▶ _REQUIRED ACTION_
Below are some entries. Repeat exactly the lines from the one with "unfold Dev.written writeOf" through the one with "s.perform x o a = (some (s.action", and only those.

▶ _SOURCE RECORDS_

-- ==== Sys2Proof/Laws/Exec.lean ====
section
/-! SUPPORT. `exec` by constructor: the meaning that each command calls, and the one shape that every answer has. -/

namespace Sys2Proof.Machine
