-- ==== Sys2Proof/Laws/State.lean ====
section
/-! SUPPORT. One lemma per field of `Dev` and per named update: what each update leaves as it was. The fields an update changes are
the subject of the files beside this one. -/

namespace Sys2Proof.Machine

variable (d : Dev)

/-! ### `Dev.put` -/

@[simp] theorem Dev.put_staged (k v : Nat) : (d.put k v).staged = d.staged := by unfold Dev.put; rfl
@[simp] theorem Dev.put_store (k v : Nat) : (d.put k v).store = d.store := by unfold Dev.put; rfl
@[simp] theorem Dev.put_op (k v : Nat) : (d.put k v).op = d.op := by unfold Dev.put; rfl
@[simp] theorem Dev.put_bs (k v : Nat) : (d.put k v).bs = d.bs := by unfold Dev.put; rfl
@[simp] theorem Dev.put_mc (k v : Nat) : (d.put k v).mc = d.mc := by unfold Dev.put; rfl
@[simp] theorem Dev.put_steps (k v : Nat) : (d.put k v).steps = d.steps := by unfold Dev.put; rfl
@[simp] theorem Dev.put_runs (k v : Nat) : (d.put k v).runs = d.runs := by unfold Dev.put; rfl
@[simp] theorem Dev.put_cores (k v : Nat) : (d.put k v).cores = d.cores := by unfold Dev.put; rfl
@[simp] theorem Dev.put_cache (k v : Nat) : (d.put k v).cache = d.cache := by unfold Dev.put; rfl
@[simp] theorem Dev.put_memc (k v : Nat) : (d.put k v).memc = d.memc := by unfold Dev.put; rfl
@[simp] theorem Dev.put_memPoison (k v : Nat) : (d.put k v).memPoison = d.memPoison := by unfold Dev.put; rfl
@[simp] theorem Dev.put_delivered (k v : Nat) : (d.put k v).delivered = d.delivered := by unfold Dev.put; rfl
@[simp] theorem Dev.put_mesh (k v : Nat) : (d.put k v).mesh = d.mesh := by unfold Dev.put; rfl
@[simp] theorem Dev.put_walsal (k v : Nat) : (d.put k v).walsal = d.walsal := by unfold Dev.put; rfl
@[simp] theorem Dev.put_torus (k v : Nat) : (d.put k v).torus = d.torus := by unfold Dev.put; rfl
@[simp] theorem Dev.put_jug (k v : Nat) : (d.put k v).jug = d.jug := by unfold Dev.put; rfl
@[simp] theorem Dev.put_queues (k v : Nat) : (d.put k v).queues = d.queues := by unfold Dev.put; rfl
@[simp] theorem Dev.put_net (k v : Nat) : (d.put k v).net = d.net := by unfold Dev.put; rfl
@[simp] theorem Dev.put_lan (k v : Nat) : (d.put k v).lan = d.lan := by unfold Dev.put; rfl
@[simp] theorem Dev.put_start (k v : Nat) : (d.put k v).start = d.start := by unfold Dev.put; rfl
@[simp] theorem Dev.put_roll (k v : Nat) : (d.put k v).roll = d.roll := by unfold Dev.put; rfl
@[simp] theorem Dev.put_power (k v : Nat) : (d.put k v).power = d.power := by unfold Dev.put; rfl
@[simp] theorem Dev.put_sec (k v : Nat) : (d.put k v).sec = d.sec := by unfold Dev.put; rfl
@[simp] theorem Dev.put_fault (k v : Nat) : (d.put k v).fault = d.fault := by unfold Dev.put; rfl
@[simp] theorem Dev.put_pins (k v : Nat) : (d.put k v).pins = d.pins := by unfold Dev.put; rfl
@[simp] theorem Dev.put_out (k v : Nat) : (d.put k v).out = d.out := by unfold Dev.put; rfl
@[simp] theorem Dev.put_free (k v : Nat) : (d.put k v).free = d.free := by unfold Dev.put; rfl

---

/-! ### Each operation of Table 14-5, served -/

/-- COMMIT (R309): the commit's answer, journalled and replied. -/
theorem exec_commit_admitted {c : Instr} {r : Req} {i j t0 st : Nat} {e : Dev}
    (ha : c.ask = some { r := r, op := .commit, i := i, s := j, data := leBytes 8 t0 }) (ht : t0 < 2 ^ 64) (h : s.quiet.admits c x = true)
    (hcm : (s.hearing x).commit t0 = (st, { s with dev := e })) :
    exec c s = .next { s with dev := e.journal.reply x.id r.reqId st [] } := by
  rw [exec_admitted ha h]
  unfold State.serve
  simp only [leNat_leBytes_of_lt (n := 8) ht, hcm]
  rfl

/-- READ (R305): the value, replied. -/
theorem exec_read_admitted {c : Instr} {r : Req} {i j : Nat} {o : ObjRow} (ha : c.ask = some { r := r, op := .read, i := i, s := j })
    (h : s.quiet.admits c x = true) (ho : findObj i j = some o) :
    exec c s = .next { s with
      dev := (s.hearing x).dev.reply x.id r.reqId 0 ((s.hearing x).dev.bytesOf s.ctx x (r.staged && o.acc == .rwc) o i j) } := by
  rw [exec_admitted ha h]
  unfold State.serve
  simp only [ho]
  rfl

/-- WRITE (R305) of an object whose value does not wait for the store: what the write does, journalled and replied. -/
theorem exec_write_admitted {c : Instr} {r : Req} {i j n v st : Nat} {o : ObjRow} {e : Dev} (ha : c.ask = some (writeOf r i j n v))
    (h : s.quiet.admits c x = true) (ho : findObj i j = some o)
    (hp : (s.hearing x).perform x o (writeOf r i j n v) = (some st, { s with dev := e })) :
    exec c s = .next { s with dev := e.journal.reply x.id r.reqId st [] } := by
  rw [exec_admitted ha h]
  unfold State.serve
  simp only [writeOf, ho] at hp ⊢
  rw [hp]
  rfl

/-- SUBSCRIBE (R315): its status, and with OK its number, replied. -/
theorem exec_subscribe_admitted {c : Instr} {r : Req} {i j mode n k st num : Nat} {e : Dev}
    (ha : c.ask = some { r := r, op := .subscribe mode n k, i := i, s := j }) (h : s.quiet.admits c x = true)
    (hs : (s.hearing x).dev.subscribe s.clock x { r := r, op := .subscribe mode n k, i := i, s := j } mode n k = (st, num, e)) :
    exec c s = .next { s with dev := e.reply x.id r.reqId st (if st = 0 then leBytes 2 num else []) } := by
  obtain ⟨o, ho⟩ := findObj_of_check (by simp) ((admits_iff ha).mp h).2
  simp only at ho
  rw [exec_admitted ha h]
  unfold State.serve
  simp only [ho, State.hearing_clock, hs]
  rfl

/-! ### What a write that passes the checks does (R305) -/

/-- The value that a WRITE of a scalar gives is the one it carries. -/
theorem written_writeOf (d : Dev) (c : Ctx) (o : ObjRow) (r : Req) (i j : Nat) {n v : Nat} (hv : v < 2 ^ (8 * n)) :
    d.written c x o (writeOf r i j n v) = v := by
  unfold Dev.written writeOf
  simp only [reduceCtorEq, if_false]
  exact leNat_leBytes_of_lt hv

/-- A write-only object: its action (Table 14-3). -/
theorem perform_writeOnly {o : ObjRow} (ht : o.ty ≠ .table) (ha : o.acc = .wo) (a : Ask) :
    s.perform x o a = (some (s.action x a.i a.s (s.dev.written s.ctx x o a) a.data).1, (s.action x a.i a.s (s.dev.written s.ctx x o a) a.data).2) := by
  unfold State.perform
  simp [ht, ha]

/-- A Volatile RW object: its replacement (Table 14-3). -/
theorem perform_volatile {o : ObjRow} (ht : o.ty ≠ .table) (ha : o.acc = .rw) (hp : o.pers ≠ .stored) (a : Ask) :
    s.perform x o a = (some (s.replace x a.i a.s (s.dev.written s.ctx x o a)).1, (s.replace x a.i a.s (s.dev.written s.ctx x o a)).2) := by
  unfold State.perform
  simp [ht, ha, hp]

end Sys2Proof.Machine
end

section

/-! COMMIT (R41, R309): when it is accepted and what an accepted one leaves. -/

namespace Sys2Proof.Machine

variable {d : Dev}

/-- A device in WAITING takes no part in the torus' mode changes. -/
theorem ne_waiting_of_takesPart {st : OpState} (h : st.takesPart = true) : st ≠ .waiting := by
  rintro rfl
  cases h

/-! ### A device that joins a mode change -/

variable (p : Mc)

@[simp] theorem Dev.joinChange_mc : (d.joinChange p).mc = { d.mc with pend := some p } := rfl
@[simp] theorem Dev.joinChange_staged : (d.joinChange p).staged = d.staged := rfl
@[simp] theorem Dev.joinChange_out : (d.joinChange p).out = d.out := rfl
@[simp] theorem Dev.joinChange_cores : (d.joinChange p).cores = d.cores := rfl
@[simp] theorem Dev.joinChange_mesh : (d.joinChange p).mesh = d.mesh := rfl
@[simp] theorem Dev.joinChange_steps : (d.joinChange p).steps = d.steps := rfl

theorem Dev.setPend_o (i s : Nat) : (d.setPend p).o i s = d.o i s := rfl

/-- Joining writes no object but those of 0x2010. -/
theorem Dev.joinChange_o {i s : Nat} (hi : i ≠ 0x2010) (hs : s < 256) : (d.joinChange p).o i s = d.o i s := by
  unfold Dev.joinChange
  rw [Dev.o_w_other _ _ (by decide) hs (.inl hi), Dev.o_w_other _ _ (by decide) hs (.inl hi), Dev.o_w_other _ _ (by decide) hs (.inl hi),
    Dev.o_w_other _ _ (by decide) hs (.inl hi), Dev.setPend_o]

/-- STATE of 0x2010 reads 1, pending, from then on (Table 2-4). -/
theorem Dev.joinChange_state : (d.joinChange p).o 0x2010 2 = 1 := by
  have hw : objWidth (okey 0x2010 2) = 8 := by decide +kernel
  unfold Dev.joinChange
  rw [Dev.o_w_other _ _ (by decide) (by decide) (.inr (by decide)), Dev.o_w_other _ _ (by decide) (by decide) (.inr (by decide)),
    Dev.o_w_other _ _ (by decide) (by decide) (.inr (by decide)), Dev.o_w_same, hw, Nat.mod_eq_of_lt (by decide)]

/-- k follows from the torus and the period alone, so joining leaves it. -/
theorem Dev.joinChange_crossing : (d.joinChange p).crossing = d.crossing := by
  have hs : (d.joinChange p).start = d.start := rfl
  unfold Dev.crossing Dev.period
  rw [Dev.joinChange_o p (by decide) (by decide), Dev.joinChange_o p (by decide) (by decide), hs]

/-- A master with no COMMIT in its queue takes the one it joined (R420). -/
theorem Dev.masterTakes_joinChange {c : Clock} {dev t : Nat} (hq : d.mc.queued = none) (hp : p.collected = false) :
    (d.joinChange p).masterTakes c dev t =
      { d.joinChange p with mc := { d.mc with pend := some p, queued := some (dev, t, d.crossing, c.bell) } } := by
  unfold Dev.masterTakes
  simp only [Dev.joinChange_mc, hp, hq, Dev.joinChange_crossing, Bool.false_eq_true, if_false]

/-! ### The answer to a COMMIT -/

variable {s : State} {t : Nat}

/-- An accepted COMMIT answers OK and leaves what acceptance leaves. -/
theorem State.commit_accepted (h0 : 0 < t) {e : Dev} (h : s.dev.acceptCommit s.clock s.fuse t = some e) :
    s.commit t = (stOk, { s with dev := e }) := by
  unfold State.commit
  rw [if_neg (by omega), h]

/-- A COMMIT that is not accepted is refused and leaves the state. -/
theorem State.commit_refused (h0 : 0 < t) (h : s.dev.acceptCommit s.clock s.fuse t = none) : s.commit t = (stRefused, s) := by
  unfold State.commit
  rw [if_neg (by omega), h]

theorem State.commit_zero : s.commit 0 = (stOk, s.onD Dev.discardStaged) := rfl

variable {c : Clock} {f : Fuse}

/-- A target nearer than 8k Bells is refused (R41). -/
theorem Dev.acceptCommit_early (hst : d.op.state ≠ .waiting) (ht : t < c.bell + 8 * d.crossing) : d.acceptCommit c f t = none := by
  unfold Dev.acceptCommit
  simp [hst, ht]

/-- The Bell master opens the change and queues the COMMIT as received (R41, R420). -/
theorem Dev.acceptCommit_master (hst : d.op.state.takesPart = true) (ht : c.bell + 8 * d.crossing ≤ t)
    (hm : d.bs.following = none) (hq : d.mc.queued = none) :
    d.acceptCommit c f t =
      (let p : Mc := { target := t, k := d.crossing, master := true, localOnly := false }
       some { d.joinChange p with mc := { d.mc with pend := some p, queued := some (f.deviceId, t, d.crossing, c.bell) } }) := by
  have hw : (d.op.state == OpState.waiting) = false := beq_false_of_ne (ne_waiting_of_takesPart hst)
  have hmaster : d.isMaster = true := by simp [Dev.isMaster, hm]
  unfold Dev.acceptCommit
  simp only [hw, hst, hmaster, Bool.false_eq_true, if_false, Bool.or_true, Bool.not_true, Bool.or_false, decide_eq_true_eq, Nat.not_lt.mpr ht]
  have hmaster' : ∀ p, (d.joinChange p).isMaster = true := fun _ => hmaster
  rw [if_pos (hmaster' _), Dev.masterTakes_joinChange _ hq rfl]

--

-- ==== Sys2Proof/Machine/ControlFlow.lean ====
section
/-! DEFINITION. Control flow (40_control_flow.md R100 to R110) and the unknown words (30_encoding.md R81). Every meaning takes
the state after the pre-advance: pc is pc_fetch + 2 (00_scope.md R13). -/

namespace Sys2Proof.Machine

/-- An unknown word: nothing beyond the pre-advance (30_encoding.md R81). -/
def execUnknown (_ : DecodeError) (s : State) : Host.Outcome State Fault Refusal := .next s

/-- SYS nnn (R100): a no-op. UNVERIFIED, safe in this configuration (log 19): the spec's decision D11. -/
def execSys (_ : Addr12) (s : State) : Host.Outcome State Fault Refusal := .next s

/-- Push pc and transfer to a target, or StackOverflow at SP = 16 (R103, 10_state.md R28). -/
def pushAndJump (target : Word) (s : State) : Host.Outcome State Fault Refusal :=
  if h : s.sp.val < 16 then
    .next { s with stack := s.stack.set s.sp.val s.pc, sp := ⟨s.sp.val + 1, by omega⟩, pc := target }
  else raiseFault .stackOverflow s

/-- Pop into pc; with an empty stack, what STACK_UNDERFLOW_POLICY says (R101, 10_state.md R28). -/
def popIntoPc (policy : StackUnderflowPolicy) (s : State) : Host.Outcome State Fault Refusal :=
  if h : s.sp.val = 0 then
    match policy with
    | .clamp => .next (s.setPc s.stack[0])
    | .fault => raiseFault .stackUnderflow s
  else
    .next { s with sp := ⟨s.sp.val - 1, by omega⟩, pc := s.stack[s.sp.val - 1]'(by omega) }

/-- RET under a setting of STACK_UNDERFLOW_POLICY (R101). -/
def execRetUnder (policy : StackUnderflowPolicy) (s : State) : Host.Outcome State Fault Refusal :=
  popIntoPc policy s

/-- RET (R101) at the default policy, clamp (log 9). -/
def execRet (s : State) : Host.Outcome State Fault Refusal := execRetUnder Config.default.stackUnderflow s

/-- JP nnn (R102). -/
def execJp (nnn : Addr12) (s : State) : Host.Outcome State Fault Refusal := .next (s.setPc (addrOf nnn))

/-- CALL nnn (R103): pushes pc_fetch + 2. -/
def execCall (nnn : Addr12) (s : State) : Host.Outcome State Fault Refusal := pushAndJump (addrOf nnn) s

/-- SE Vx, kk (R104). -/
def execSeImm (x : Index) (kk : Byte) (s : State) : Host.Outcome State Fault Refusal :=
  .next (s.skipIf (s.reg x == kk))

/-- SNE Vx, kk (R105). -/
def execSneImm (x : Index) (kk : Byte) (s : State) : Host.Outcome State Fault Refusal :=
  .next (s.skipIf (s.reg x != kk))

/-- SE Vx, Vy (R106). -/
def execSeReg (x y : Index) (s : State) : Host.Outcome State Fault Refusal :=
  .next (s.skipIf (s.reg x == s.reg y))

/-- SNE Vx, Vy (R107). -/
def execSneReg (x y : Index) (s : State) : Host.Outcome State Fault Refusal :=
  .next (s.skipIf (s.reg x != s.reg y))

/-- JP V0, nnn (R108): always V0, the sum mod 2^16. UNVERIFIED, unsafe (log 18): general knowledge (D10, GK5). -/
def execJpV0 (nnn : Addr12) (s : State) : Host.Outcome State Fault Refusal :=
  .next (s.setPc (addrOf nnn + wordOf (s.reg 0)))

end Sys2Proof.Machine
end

▶ _RESULT_
  unfold Dev.written writeOf
  simp only [reduceCtorEq, if_false]
  exact leNat_leBytes_of_lt hv

/-- A write-only object: its action (Table 14-3). -/
theorem perform_writeOnly {o : ObjRow} (ht : o.ty ≠ .table) (ha : o.acc = .wo) (a : Ask) :
    s.perform x o a = (some (s.action x a.i a.s (s.dev.written s.ctx x o a) a.data).1, (s.action x a.i a.s (s.dev.written s.ctx x o a) a.data).2) := by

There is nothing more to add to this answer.